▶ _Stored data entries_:
/-- INS (R308). -/
def execZIns (c : CtxRef) (f : ZFmt) (s : State) : Host.Outcome State Fault Refusal :=
  s.field c f 0x02 1 true fldIns

/-- EXTP (R308). -/
def execZExtp (c : CtxRef) (f : ZFmt) (s : State) : Host.Outcome State Fault Refusal :=
  s.field c f 0x03 2 false fldExt

/-- EXTSP (R308). -/
def execZExtsp (c : CtxRef) (f : ZFmt) (s : State) : Host.Outcome State Fault Refusal :=
  s.field c f 0x04 2 false fldExts

/-- INSP (R308). -/
def execZInsp (c : CtxRef) (f : ZFmt) (s : State) : Host.Outcome State Fault Refusal :=
  s.field c f 0x05 2 true fldIns

/-- PARW (R308). -/
def execZParw (c : CtxRef) (f : ZFmt) (s : State) : Host.Outcome State Fault Refusal :=
  s.bitOp c f 0x09 false id parity

/-- BREV (R308). -/
def execZBrev (c : CtxRef) (f : ZFmt) (s : State) : Host.Outcome State Fault Refusal :=
  s.bitOp c f 0x0A true (fun _ => 1) revBits

/-- CLZ (R308). -/
def execZClz (c : CtxRef) (f : ZFmt) (s : State) : Host.Outcome State Fault Refusal :=
  s.bitOp c f 0x0C false (fun n => 3 - n) leadZeros

/-- SHR (R309). -/
def execZShr (c : CtxRef) (f : ZFmt) (s : State) : Host.Outcome State Fault Refusal :=
  match rrrOf f 0x0B with
  | none => s.illegal c f
  | some (ra, rb, rc, fn) =>
    if 16 ≤ fn ∨ 5 ≤ fn % 8 then s.illegal c f
    else
      let n := fn / 8 + 1
      s.pure c f true true ⟨[(rb, n), (rc, 1)], [(ra, n)]⟩ 1 fun k =>
        let d := k.val rc 1 % 32
        let a := k.val rb n
        let w := 16 * n
        let (r, fl) := match fn % 8 with
          | 0 => shlBy w a d k.flags
          | 1 => shrBy w a d k.flags
          | 2 => sarBy w a d k.flags
          | 3 => rolBy w a d k.flags
          | _ => rorBy w a d k.flags
        (k.put ra n r).setFlags fl

/-- A CRC state and the bytes of a word folded into it (R314): the low byte alone when `one`. -/
def crcFold (p : Nat) (st : Nat) (x : Half) (one : Bool) : Nat :=
  let P := crcPoly p
  let s0 : Word := BitVec.ofNat 32 st &&& crcMask P.w
  (crcBytes P s0 (if one then [x.setWidth 8] else [x.setWidth 8, x.extractLsb' 8 8])).toNat

/-- CRCW (R308, R314). -/
def execZCrcw (c : CtxRef) (f : ZFmt) (s : State) : Host.Outcome State Fault Refusal :=
  match rrrOf f 0x08 with
  | none => s.illegal c f
  | some (ra, rb, rc, fn) =>
    if rc ≠ 0 ∨ 16 ≤ fn then s.illegal c f
    else
      s.pure c f true true ⟨[(rb, 1), (ra, 2)], [(ra, 2)]⟩ 1 fun k =>
        k.put ra 2 (crcFold (fn % 8) (k.val ra 2) (k.gr rb) (8 ≤ fn))

end Sys2Proof.Machine
end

▶ _WHAT THIS TASK INVOLVES_:
Your answer should consist only of the lines above between the line holding "def execZInsp (c" and the line holding "CLZ (R308). -/", inclusive, each transcribed exactly.

▶ _FINAL ANSWER_:
def execZInsp (c : CtxRef) (f : ZFmt) (s : State) : Host.Outcome State Fault Refusal :=
  s.field c f 0x05 2 true fldIns

/-- PARW (R308). -/
def execZParw (c : CtxRef) (f : ZFmt) (s : State) : Host.Outcome State Fault Refusal :=
  s.bitOp c f 0x09 false id parity

/-- BREV (R308). -/
def execZBrev (c : CtxRef) (f : ZFmt) (s : State) : Host.Outcome State Fault Refusal :=
  s.bitOp c f 0x0A true (fun _ => 1) revBits

/-- CLZ (R308). -/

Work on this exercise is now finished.